=== Activity ===
Output the data below in full, character for character.

▽

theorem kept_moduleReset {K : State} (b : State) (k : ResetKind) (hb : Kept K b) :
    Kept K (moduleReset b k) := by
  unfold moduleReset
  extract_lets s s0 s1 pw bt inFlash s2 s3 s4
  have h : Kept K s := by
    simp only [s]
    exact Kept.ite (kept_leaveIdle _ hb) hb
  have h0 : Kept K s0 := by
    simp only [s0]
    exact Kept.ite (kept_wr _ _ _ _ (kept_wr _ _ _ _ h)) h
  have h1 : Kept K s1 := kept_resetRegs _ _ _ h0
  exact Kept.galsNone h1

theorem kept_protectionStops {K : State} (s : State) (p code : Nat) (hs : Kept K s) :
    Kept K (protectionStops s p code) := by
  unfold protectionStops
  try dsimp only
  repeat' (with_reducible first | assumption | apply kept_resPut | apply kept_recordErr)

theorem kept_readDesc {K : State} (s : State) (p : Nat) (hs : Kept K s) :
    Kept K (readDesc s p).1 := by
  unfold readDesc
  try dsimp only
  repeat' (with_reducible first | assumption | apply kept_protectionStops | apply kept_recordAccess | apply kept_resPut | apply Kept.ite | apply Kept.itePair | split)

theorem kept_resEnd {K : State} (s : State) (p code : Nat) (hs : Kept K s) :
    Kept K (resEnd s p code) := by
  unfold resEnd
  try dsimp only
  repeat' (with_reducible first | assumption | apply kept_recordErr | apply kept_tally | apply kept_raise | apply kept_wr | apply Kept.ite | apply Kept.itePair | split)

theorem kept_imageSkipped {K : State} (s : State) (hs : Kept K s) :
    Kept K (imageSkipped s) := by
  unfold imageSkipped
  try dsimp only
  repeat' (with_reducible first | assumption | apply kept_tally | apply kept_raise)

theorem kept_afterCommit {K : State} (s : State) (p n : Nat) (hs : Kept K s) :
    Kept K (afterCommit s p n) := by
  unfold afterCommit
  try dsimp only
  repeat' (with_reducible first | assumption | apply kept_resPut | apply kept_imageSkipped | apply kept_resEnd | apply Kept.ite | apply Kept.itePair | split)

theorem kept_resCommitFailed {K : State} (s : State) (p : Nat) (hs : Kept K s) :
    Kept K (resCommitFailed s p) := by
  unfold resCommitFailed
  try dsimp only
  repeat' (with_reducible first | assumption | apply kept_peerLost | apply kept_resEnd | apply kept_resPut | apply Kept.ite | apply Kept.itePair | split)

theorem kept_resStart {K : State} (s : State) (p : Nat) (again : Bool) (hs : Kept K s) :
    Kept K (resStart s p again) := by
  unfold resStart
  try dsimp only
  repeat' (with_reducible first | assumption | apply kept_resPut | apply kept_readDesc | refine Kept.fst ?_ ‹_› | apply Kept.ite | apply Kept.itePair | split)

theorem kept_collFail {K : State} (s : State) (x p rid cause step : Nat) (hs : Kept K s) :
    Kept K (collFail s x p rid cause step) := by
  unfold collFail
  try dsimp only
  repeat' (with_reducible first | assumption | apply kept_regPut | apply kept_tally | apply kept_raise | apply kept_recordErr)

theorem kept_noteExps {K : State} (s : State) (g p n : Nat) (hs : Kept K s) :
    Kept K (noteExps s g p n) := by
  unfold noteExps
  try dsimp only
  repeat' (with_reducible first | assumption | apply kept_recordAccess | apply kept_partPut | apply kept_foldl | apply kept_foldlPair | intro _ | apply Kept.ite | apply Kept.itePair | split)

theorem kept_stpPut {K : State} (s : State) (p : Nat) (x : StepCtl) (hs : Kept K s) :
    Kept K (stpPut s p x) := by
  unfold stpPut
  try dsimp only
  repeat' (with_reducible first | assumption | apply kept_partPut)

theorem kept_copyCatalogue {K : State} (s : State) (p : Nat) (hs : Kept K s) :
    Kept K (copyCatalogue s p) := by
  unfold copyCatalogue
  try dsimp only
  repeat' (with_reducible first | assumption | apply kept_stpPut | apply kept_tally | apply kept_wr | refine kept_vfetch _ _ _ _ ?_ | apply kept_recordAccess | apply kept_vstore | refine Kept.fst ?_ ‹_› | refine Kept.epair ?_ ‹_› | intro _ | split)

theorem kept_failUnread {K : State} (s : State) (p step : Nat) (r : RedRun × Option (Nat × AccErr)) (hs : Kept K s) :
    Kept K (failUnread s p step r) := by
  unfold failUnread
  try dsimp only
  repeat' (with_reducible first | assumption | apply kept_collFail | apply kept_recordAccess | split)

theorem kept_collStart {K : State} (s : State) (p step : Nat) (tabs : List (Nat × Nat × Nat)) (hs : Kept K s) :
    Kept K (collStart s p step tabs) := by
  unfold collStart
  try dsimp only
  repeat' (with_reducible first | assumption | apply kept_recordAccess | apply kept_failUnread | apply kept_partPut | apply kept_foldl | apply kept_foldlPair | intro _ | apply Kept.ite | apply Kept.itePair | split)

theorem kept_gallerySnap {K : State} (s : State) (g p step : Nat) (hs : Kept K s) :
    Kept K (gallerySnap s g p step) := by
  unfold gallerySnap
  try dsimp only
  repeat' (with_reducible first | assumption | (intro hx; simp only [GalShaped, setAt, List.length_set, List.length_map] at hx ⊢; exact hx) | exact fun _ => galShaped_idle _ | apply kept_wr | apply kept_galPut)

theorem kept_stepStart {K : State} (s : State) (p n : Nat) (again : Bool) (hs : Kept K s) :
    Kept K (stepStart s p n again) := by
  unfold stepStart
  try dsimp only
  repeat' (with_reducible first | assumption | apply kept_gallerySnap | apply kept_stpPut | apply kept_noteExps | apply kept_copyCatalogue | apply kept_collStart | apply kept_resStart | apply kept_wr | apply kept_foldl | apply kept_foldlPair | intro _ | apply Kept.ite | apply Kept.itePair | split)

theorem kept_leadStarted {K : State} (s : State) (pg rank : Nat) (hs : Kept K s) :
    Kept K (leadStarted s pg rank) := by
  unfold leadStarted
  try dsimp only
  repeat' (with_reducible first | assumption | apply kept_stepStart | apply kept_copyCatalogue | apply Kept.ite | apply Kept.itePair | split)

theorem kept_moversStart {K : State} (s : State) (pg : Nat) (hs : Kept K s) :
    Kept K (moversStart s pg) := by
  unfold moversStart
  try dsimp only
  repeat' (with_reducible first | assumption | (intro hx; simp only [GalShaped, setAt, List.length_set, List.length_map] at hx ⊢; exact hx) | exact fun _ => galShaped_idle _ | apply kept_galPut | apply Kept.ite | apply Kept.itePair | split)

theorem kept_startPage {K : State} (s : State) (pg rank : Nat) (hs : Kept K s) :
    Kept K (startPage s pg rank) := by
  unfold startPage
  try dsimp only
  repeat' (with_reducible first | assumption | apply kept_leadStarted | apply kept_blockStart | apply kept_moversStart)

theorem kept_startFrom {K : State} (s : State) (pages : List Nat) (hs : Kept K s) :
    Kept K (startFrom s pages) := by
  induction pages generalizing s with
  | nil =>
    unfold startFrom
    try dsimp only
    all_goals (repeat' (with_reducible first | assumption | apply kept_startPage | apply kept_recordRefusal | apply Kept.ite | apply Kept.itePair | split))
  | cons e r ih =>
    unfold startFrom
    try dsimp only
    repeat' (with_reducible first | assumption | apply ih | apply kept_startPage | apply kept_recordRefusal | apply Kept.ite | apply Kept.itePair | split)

△

=== Solution ===
theorem kept_moduleReset {K : State} (b : State) (k : ResetKind) (hb : Kept K b) :
    Kept K (moduleReset b k) := by
  unfold moduleReset
  extract_lets s s0 s1 pw bt inFlash s2 s3 s4
  have h : Kept K s := by
    simp only [s]
    exact Kept.ite (kept_leaveIdle _ hb) hb
  have h0 : Kept K s0 := by
    simp only [s0]
    exact Kept.ite (kept_wr _ _ _ _ (kept_wr _ _ _ _ h)) h
  have h1 : Kept K s1 := kept_resetRegs _ _ _ h0
  exact Kept.galsNone h1

theorem kept_protectionStops {K : State} (s : State) (p code : Nat) (hs : Kept K s) :
    Kept K (protectionStops s p code) := by
  unfold protectionStops
  try dsimp only
  repeat' (with_reducible first | assumption | apply kept_resPut | apply kept_recordErr)

theorem kept_readDesc {K : State} (s : State) (p : Nat) (hs : Kept K s) :
    Kept K (readDesc s p).1 := by
  unfold readDesc
  try dsimp only
  repeat' (with_reducible first | assumption | apply kept_protectionStops | apply kept_recordAccess | apply kept_resPut | apply Kept.ite | apply Kept.itePair | split)

theorem kept_resEnd {K : State} (s : State) (p code : Nat) (hs : Kept K s) :
    Kept K (resEnd s p code) := by
  unfold resEnd
  try dsimp only
  repeat' (with_reducible first | assumption | apply kept_recordErr | apply kept_tally | apply kept_raise | apply kept_wr | apply Kept.ite | apply Kept.itePair | split)

theorem kept_imageSkipped {K : State} (s : State) (hs : Kept K s) :
    Kept K (imageSkipped s) := by
  unfold imageSkipped
  try dsimp only
  repeat' (with_reducible first | assumption | apply kept_tally | apply kept_raise)

theorem kept_afterCommit {K : State} (s : State) (p n : Nat) (hs : Kept K s) :
    Kept K (afterCommit s p n) := by
  unfold afterCommit
  try dsimp only
  repeat' (with_reducible first | assumption | apply kept_resPut | apply kept_imageSkipped | apply kept_resEnd | apply Kept.ite | apply Kept.itePair | split)

theorem kept_resCommitFailed {K : State} (s : State) (p : Nat) (hs : Kept K s) :
    Kept K (resCommitFailed s p) := by
  unfold resCommitFailed
  try dsimp only
  repeat' (with_reducible first | assumption | apply kept_peerLost | apply kept_resEnd | apply kept_resPut | apply Kept.ite | apply Kept.itePair | split)

theorem kept_resStart {K : State} (s : State) (p : Nat) (again : Bool) (hs : Kept K s) :
    Kept K (resStart s p again) := by
  unfold resStart
  try dsimp only
  repeat' (with_reducible first | assumption | apply kept_resPut | apply kept_readDesc | refine Kept.fst ?_ ‹_› | apply Kept.ite | apply Kept.itePair | split)

theorem kept_collFail {K : State} (s : State) (x p rid cause step : Nat) (hs : Kept K s) :
    Kept K (collFail s x p rid cause step) := by
  unfold collFail
  try dsimp only
  repeat' (with_reducible first | assumption | apply kept_regPut | apply kept_tally | apply kept_raise | apply kept_recordErr)

theorem kept_noteExps {K : State} (s : State) (g p n : Nat) (hs : Kept K s) :
    Kept K (noteExps s g p n) := by
  unfold noteExps
  try dsimp only
  repeat' (with_reducible first | assumption | apply kept_recordAccess | apply kept_partPut | apply kept_foldl | apply kept_foldlPair | intro _ | apply Kept.ite | apply Kept.itePair | split)

theorem kept_stpPut {K : State} (s : State) (p : Nat) (x : StepCtl) (hs : Kept K s) :
    Kept K (stpPut s p x) := by
  unfold stpPut
  try dsimp only
  repeat' (with_reducible first | assumption | apply kept_partPut)

theorem kept_copyCatalogue {K : State} (s : State) (p : Nat) (hs : Kept K s) :
    Kept K (copyCatalogue s p) := by
  unfold copyCatalogue
  try dsimp only
  repeat' (with_reducible first | assumption | apply kept_stpPut | apply kept_tally | apply kept_wr | refine kept_vfetch _ _ _ _ ?_ | apply kept_recordAccess | apply kept_vstore | refine Kept.fst ?_ ‹_› | refine Kept.epair ?_ ‹_› | intro _ | split)

theorem kept_failUnread {K : State} (s : State) (p step : Nat) (r : RedRun × Option (Nat × AccErr)) (hs : Kept K s) :
    Kept K (failUnread s p step r) := by
  unfold failUnread
  try dsimp only
  repeat' (with_reducible first | assumption | apply kept_collFail | apply kept_recordAccess | split)

theorem kept_collStart {K : State} (s : State) (p step : Nat) (tabs : List (Nat × Nat × Nat)) (hs : Kept K s) :
    Kept K (collStart s p step tabs) := by
  unfold collStart
  try dsimp only
  repeat' (with_reducible first | assumption | apply kept_recordAccess | apply kept_failUnread | apply kept_partPut | apply kept_foldl | apply kept_foldlPair | intro _ | apply Kept.ite | apply Kept.itePair | split)

theorem kept_gallerySnap {K : State} (s : State) (g p step : Nat) (hs : Kept K s) :
    Kept K (gallerySnap s g p step) := by
  unfold gallerySnap
  try dsimp only
  repeat' (with_reducible first | assumption | (intro hx; simp only [GalShaped, setAt, List.length_set, List.length_map] at hx ⊢; exact hx) | exact fun _ => galShaped_idle _ | apply kept_wr | apply kept_galPut)

theorem kept_stepStart {K : State} (s : State) (p n : Nat) (again : Bool) (hs : Kept K s) :
    Kept K (stepStart s p n again) := by
  unfold stepStart
  try dsimp only
  repeat' (with_reducible first | assumption | apply kept_gallerySnap | apply kept_stpPut | apply kept_noteExps | apply kept_copyCatalogue | apply kept_collStart | apply kept_resStart | apply kept_wr | apply kept_foldl | apply kept_foldlPair | intro _ | apply Kept.ite | apply Kept.itePair | split)

theorem kept_leadStarted {K : State} (s : State) (pg rank : Nat) (hs : Kept K s) :
    Kept K (leadStarted s pg rank) := by
  unfold leadStarted
  try dsimp only
  repeat' (with_reducible first | assumption | apply kept_stepStart | apply kept_copyCatalogue | apply Kept.ite | apply Kept.itePair | split)

theorem kept_moversStart {K : State} (s : State) (pg : Nat) (hs : Kept K s) :
    Kept K (moversStart s pg) := by
  unfold moversStart
  try dsimp only
  repeat' (with_reducible first | assumption | (intro hx; simp only [GalShaped, setAt, List.length_set, List.length_map] at hx ⊢; exact hx) | exact fun _ => galShaped_idle _ | apply kept_galPut | apply Kept.ite | apply Kept.itePair | split)

theorem kept_startPage {K : State} (s : State) (pg rank : Nat) (hs : Kept K s) :
    Kept K (startPage s pg rank) := by
  unfold startPage
  try dsimp only
  repeat' (with_reducible first | assumption | apply kept_leadStarted | apply kept_blockStart | apply kept_moversStart)

theorem kept_startFrom {K : State} (s : State) (pages : List Nat) (hs : Kept K s) :
    Kept K (startFrom s pages) := by
  induction pages generalizing s with
  | nil =>
    unfold startFrom
    try dsimp only
    all_goals (repeat' (with_reducible first | assumption | apply kept_startPage | apply kept_recordRefusal | apply Kept.ite | apply Kept.itePair | split))
  | cons e r ih =>
    unfold startFrom
    try dsimp only
    repeat' (with_reducible first | assumption | apply ih | apply kept_startPage | apply kept_recordRefusal | apply Kept.ite | apply Kept.itePair | split)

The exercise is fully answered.